El apego por reescribir una y otra vez sobre los conflictos que se generan en la familia está muy visible en la escritura de Galina. Hay varios de sus cuentos que se suceden en el más variado e íntimo de los contextos familiares posibles.
Pero más que cualquier otra virtud, donde destaca un excelente dominio de los diálogos y una audacia para describir los ambientes que arropan estas historias, junto al cuidadoso trabajo del lenguaje que otorgan al libro valores añadidos al de una desbordante imaginación, estos cuentos son creíbles. Fundamentalmente porque están relatados desde la pasión con que cada personaje enfrenta su historia. Una pasión desbordante por igual, pese a la variedad de nacionalidades y edades de quienes las cuentan.
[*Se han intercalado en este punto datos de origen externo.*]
-- ==== Sys2Proof/Machine/Regs.lean ====
section
/-! DEFINITION. The names of the registers (22 R610): each register's BAR0 offset, and each field as a `Fld`
(register offset, lowest bit, width), as the register tables of the chapters give them (block bases: 22 R602). -/

namespace Sys2Proof.Machine


/-! ### GLB (block 0, 22_register_map.md) -/

def Reg.GLB_ID : Nat := 0x0000000
def Fld.GLB_ID_PART : Fld := ⟨Reg.GLB_ID, 0, 16⟩
def Fld.GLB_ID_FAMILY : Fld := ⟨Reg.GLB_ID, 16, 8⟩
def Reg.GLB_STEPPING : Nat := 0x0000004
def Fld.GLB_STEPPING_STEPPING : Fld := ⟨Reg.GLB_STEPPING, 0, 16⟩
def Reg.GLB_SERIAL_LO : Nat := 0x0000008
def Fld.GLB_SERIAL_LO_SERIAL : Fld := ⟨Reg.GLB_SERIAL_LO, 0, 32⟩
def Reg.GLB_SERIAL_HI : Nat := 0x000000C
def Fld.GLB_SERIAL_HI_SERIAL : Fld := ⟨Reg.GLB_SERIAL_HI, 0, 32⟩
def Reg.GLB_SCRATCH (r : Nat) : Nat := 0x0000010 + 0x4 * r
def Fld.GLB_SCRATCH_DATA (r : Nat) : Fld := ⟨Reg.GLB_SCRATCH r, 0, 32⟩
def Reg.GLB_COMPAT_PROFILE : Nat := 0x0000040
def Fld.GLB_COMPAT_PROFILE_PROFILE : Fld := ⟨Reg.GLB_COMPAT_PROFILE, 0, 4⟩
def Reg.GLB_PROFILES : Nat := 0x0000044
def Fld.GLB_PROFILES_AVAIL : Fld := ⟨Reg.GLB_PROFILES, 0, 16⟩
def Reg.GLB_REGERR_CNT : Nat := 0x0000050
def Fld.GLB_REGERR_CNT_COUNT : Fld := ⟨Reg.GLB_REGERR_CNT, 0, 32⟩
def Reg.GLB_REGERR_LAST : Nat := 0x0000054
def Fld.GLB_REGERR_LAST_OFFSET : Fld := ⟨Reg.GLB_REGERR_LAST, 0, 27⟩
def Fld.GLB_REGERR_LAST_MASTER : Fld := ⟨Reg.GLB_REGERR_LAST, 28, 4⟩
def Reg.GLB_OWN (b : Nat) : Nat := 0x0000400 + 0x4 * b
def Fld.GLB_OWN_OWNER (b : Nat) : Fld := ⟨Reg.GLB_OWN b, 0, 4⟩
def Fld.GLB_OWN_REJECT_CNT (b : Nat) : Fld := ⟨Reg.GLB_OWN b, 16, 16⟩

/-! ### HIF (block 1, 02_host_rings_dma.md) -/

def Reg.HIF_LINK_STATUS : Nat := 0x0100000
def Fld.HIF_LINK_STATUS_SPEED : Fld := ⟨Reg.HIF_LINK_STATUS, 0, 4⟩
def Fld.HIF_LINK_STATUS_WIDTH : Fld := ⟨Reg.HIF_LINK_STATUS, 4, 6⟩
def Fld.HIF_LINK_STATUS_FLIT : Fld := ⟨Reg.HIF_LINK_STATUS, 10, 1⟩
def Fld.HIF_LINK_STATUS_DL_UP : Fld := ⟨Reg.HIF_LINK_STATUS, 11, 1⟩
def Reg.HIF_PF_CFG (f : Nat) : Nat := 0x0100010 + 0x4 * f
def Fld.HIF_PF_CFG_EN (f : Nat) : Fld := ⟨Reg.HIF_PF_CFG f, 0, 1⟩
def Fld.HIF_PF_CFG_VEC_COUNT (f : Nat) : Fld := ⟨Reg.HIF_PF_CFG f, 6, 10⟩
def Fld.HIF_PF_CFG_VEC_BASE (f : Nat) : Fld := ⟨Reg.HIF_PF_CFG f, 16, 10⟩
def Reg.HIF_CMD_PF : Nat := 0x0100040
def Fld.HIF_CMD_PF_PF (sub : Nat) : Fld := ⟨Reg.HIF_CMD_PF, 4 * sub, 4⟩
def Reg.HIF_CQ_PF : Nat := 0x0100044
def Fld.HIF_CQ_PF_PF (sub : Nat) : Fld := ⟨Reg.HIF_CQ_PF, 4 * sub, 4⟩
def Reg.HIF_RXR_PF (j : Nat) : Nat := 0x0100050 + 0x4 * j
def Fld.HIF_RXR_PF_PF (j : Nat) (sub : Nat) : Fld := ⟨Reg.HIF_RXR_PF j, 4 * sub, 4⟩
def Reg.HIF_TXR_PF (j : Nat) : Nat := 0x0100070 + 0x4 * j
def Fld.HIF_TXR_PF_PF (j : Nat) (sub : Nat) : Fld := ⟨Reg.HIF_TXR_PF j, 4 * sub, 4⟩
def Reg.HIF_POOL_BASE (p : Nat) : Nat := 0x0100200 + 0x10 * p
def Fld.HIF_POOL_BASE_OFFSET (p : Nat) : Fld := ⟨Reg.HIF_POOL_BASE p, 8, 15⟩
def Reg.HIF_POOL_CFG (p : Nat) : Nat := 0x0100204 + 0x10 * p
def Fld.HIF_POOL_CFG_BSIZE_LOG2 (p : Nat) : Fld := ⟨Reg.HIF_POOL_CFG p, 0, 4⟩
def Fld.HIF_POOL_CFG_COUNT (p : Nat) : Fld := ⟨Reg.HIF_POOL_CFG p, 4, 16⟩
def Fld.HIF_POOL_CFG_CFG_ERR (p : Nat) : Fld := ⟨Reg.HIF_POOL_CFG p, 30, 1⟩
def Fld.HIF_POOL_CFG_EN (p : Nat) : Fld := ⟨Reg.HIF_POOL_CFG p, 31, 1⟩
def Reg.HIF_POOL_STAT (p : Nat) : Nat := 0x0100208 + 0x10 * p
def Fld.HIF_POOL_STAT_FREE (p : Nat) : Fld := ⟨Reg.HIF_POOL_STAT p, 0, 16⟩
def Fld.HIF_POOL_STAT_WAITERS (p : Nat) : Fld := ⟨Reg.HIF_POOL_STAT p, 16, 8⟩
def Fld.HIF_POOL_STAT_FROZEN (p : Nat) : Fld := ⟨Reg.HIF_POOL_STAT p, 31, 1⟩
def Reg.HIF_RX_NOBUF_DROP : Nat := 0x0100300
def Fld.HIF_RX_NOBUF_DROP_COUNT : Fld := ⟨Reg.HIF_RX_NOBUF_DROP, 0, 32⟩
def Reg.HIF_RXR_BASE_LO (n : Nat) : Nat := 0x0101000 + 0x20 * n
def Fld.HIF_RXR_BASE_LO_ADDR (n : Nat) : Fld := ⟨Reg.HIF_RXR_BASE_LO n, 12, 20⟩
def Reg.HIF_RXR_BASE_HI (n : Nat) : Nat := 0x0101004 + 0x20 * n
def Fld.HIF_RXR_BASE_HI_ADDR (n : Nat) : Fld := ⟨Reg.HIF_RXR_BASE_HI n, 0, 32⟩
def Reg.HIF_RXR_CFG (n : Nat) : Nat := 0x0101008 + 0x20 * n
def Fld.HIF_RXR_CFG_SIZE_LOG2 (n : Nat) : Fld := ⟨Reg.HIF_RXR_CFG n, 0, 5⟩
def Fld.HIF_RXR_CFG_BUFSZ_64 (n : Nat) : Fld := ⟨Reg.HIF_RXR_CFG n, 8, 6⟩
def Fld.HIF_RXR_CFG_VECTOR (n : Nat) : Fld := ⟨Reg.HIF_RXR_CFG n, 16, 9⟩
def Fld.HIF_RXR_CFG_EN (n : Nat) : Fld := ⟨Reg.HIF_RXR_CFG n, 28, 1⟩
def Fld.HIF_RXR_CFG_STOPPED (n : Nat) : Fld := ⟨Reg.HIF_RXR_CFG n, 29, 1⟩
def Fld.HIF_RXR_CFG_REASON (n : Nat) : Fld := ⟨Reg.HIF_RXR_CFG n, 30, 2⟩
def Reg.HIF_RXR_PI (n : Nat) : Nat := 0x010100C + 0x20 * n
def Fld.HIF_RXR_PI_PI (n : Nat) : Fld := ⟨Reg.HIF_RXR_PI n, 0, 17⟩
def Reg.HIF_RXR_CI (n : Nat) : Nat := 0x0101010 + 0x20 * n
def Fld.HIF_RXR_CI_CI (n : Nat) : Fld := ⟨Reg.HIF_RXR_CI n, 0, 17⟩
def Reg.HIF_RXR_WB_LO (n : Nat) : Nat := 0x0101014 + 0x20 * n
def Fld.HIF_RXR_WB_LO_ADDR (n : Nat) : Fld := ⟨Reg.HIF_RXR_WB_LO n, 3, 29⟩
def Reg.HIF_RXR_WB_HI (n : Nat) : Nat := 0x0101018 + 0x20 * n
def Fld.HIF_RXR_WB_HI_ADDR (n : Nat) : Fld := ⟨Reg.HIF_RXR_WB_HI n, 0, 32⟩
def Reg.HIF_TXR_BASE_LO (n : Nat) : Nat := 0x0102000 + 0x20 * n
def Fld.HIF_TXR_BASE_LO_ADDR (n : Nat) : Fld := ⟨Reg.HIF_TXR_BASE_LO n, 12, 20⟩
def Reg.HIF_TXR_BASE_HI (n : Nat) : Nat := 0x0102004 + 0x20 * n
def Fld.HIF_TXR_BASE_HI_ADDR (n : Nat) : Fld := ⟨Reg.HIF_TXR_BASE_HI n, 0, 32⟩
def Reg.HIF_TXR_CFG (n : Nat) : Nat := 0x0102008 + 0x20 * n
def Fld.HIF_TXR_CFG_SIZE_LOG2 (n : Nat) : Fld := ⟨Reg.HIF_TXR_CFG n, 0, 5⟩
def Fld.HIF_TXR_CFG_VECTOR (n : Nat) : Fld := ⟨Reg.HIF_TXR_CFG n, 16, 9⟩
def Fld.HIF_TXR_CFG_EN (n : Nat) : Fld := ⟨Reg.HIF_TXR_CFG n, 28, 1⟩
def Fld.HIF_TXR_CFG_STOPPED (n : Nat) : Fld := ⟨Reg.HIF_TXR_CFG n, 29, 1⟩
def Fld.HIF_TXR_CFG_REASON (n : Nat) : Fld := ⟨Reg.HIF_TXR_CFG n, 30, 2⟩
def Reg.HIF_TXR_PI (n : Nat) : Nat := 0x010200C + 0x20 * n
def Fld.HIF_TXR_PI_PI (n : Nat) : Fld := ⟨Reg.HIF_TXR_PI n, 0, 17⟩
def Reg.HIF_TXR_CI (n : Nat) : Nat := 0x0102010 + 0x20 * n
def Fld.HIF_TXR_CI_CI (n : Nat) : Fld := ⟨Reg.HIF_TXR_CI n, 0, 17⟩
def Reg.HIF_TXR_WB_LO (n : Nat) : Nat := 0x0102014 + 0x20 * n
def Fld.HIF_TXR_WB_LO_ADDR (n : Nat) : Fld := ⟨Reg.HIF_TXR_WB_LO n, 3, 29⟩
def Reg.HIF_TXR_WB_HI (n : Nat) : Nat := 0x0102018 + 0x20 * n
def Fld.HIF_TXR_WB_HI_ADDR (n : Nat) : Fld := ⟨Reg.HIF_TXR_WB_HI n, 0, 32⟩

/-! ### CE (block 2, 02_host_rings_dma.md) -/

def Reg.CE_STATUS : Nat := 0x0200000
def Fld.CE_STATUS_HALTED : Fld := ⟨Reg.CE_STATUS, 0, 1⟩
def Fld.CE_STATUS_STALL : Fld := ⟨Reg.CE_STATUS, 1, 1⟩
def Reg.CE_HALT_INFO : Nat := 0x0200004
def Fld.CE_HALT_INFO_RING : Fld := ⟨Reg.CE_HALT_INFO, 0, 3⟩
def Fld.CE_HALT_INFO_REASON : Fld := ⟨Reg.CE_HALT_INFO, 4, 4⟩
def Fld.CE_HALT_INFO_POS : Fld := ⟨Reg.CE_HALT_INFO, 8, 17⟩
def Reg.CE_RESET : Nat := 0x0200008
def Fld.CE_RESET_GO : Fld := ⟨Reg.CE_RESET, 0, 1⟩
def Reg.CE_CTRL : Nat := 0x020000C
def Fld.CE_CTRL_RING_EN : Fld := ⟨Reg.CE_CTRL, 0, 8⟩
def Reg.CE_CMD_BASE_LO (n : Nat) : Nat := 0x0200100 + 0x20 * n
def Fld.CE_CMD_BASE_LO_ADDR (n : Nat) : Fld := ⟨Reg.CE_CMD_BASE_LO n, 12, 20⟩
def Reg.CE_CMD_BASE_HI (n : Nat) : Nat := 0x0200104 + 0x20 * n
def Fld.CE_CMD_BASE_HI_ADDR (n : Nat) : Fld := ⟨Reg.CE_CMD_BASE_HI n, 0, 32⟩
def Reg.CE_CMD_SIZE (n : Nat) : Nat := 0x0200108 + 0x20 * n
def Fld.CE_CMD_SIZE_SIZE_LOG2 (n : Nat) : Fld := ⟨Reg.CE_CMD_SIZE n, 0, 5⟩
def Reg.CE_CMD_PI (n : Nat) : Nat := 0x020010C + 0x20 * n
def Fld.CE_CMD_PI_PI (n : Nat) : Fld := ⟨Reg.CE_CMD_PI n, 0, 17⟩
def Reg.CE_CMD_CI (n : Nat) : Nat := 0x0200110 + 0x20 * n
def Fld.CE_CMD_CI_CI (n : Nat) : Fld := ⟨Reg.CE_CMD_CI n, 0, 17⟩
def Reg.CE_CMD_WB_LO (n : Nat) : Nat := 0x0200114 + 0x20 * n
def Fld.CE_CMD_WB_LO_ADDR (n : Nat) : Fld := ⟨Reg.CE_CMD_WB_LO n, 3, 29⟩
def Reg.CE_CMD_WB_HI (n : Nat) : Nat := 0x0200118 + 0x20 * n
def Fld.CE_CMD_WB_HI_ADDR (n : Nat) : Fld := ⟨Reg.CE_CMD_WB_HI n, 0, 32⟩
def Reg.CE_CQ_BASE_LO (m : Nat) : Nat := 0x0200200 + 0x20 * m
def Fld.CE_CQ_BASE_LO_ADDR (m : Nat) : Fld := ⟨Reg.CE_CQ_BASE_LO m, 12, 20⟩
def Reg.CE_CQ_BASE_HI (m : Nat) : Nat := 0x0200204 + 0x20 * m
def Fld.CE_CQ_BASE_HI_ADDR (m : Nat) : Fld := ⟨Reg.CE_CQ_BASE_HI m, 0, 32⟩
def Reg.CE_CQ_SIZE (m : Nat) : Nat := 0x0200208 + 0x20 * m
def Fld.CE_CQ_SIZE_SIZE_LOG2 (m : Nat) : Fld := ⟨Reg.CE_CQ_SIZE m, 0, 5⟩
def Fld.CE_CQ_SIZE_EN (m : Nat) : Fld := ⟨Reg.CE_CQ_SIZE m, 31, 1⟩
def Reg.CE_CQ_PI (m : Nat) : Nat := 0x020020C + 0x20 * m
def Fld.CE_CQ_PI_PI (m : Nat) : Fld := ⟨Reg.CE_CQ_PI m, 0, 17⟩
def Reg.CE_CQ_CI (m : Nat) : Nat := 0x0200210 + 0x20 * m
def Fld.CE_CQ_CI_CI (m : Nat) : Fld := ⟨Reg.CE_CQ_CI m, 0, 17⟩
def Reg.CE_CQ_WB_LO (m : Nat) : Nat := 0x0200214 + 0x20 * m
def Fld.CE_CQ_WB_LO_ADDR (m : Nat) : Fld := ⟨Reg.CE_CQ_WB_LO m, 3, 29⟩
def Reg.CE_CQ_WB_HI (m : Nat) : Nat := 0x0200218 + 0x20 * m
def Fld.CE_CQ_WB_HI_ADDR (m : Nat) : Fld := ⟨Reg.CE_CQ_WB_HI m, 0, 32⟩
def Reg.CE_CQ_VEC (m : Nat) : Nat := 0x020021C + 0x20 * m
def Fld.CE_CQ_VEC_VECTOR (m : Nat) : Fld := ⟨Reg.CE_CQ_VEC m, 0, 9⟩
def Fld.CE_CQ_VEC_EN (m : Nat) : Fld := ⟨Reg.CE_CQ_VEC m, 9, 1⟩
def Fld.CE_CQ_VEC_COAL_CNT (m : Nat) : Fld := ⟨Reg.CE_CQ_VEC m, 16, 8⟩
def Fld.CE_CQ_VEC_COAL_TIME (m : Nat) : Fld := ⟨Reg.CE_CQ_VEC m, 24, 8⟩
def Reg.CE_CQ_STALL (m : Nat) : Nat := 0x0200300 + 0x4 * m
def Fld.CE_CQ_STALL_COUNT (m : Nat) : Fld := ⟨Reg.CE_CQ_STALL m, 0, 32⟩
Quizás por esa exaltación que asume las riendas de todos los relatos hay episodios, instantes, historias, personajes, conflictos, conmovedores a lo largo de todo el libro.
Motivaciones personales, recuerdos del pasado, disyuntivas éticas, problemas sociales y familiares, conflictos en las relaciones humanas, son tratados en este libro de cuentos con una ajustada técnica narrativa en la cual los planos temporales y los diálogos se superponen para multiplicar los ángulos de visión sobre situaciones aparentemente sencillas y domésticas. Logrando una trascendencia en cada uno de los relatos, pese a la sobriedad con que están relatados, por su prosa fluida y concisa, no exenta de ingenios, donde se privilegian las angustias, alegrías, desatinos y conquistas del Hombre. Logrando hacer de historias un relevante testimonio de la grandeza del ser humano por alcanzar lo que con sencillez llamamos felicidad.
También será difícil que los lectores de este libro de cuentos de Galina Álvarez, no se encuentren al menos en uno de ellos. Sea por haber tenido la experiencia de ser exiliado, para los cuales conmoverá de manera especial el muy logrado Heavy Metal, o el Encuentro en Guardamar, o por haber vivido (como fue mi caso) algo muy parecido a una de las historias que aquí se cuentan, que bajo el nombre de Navidad secreta, describe una navidad en la Cuba que prohibía esta celebración.
Sea porque se ha tenido la experiencia de vivir otra cultura, o por ser hombre o mujer, anciano o adolescente, todos los que tengan la suerte de adquirir este libro de cuentos podrán contar con la certeza de que alguna de sus historias le pertenece.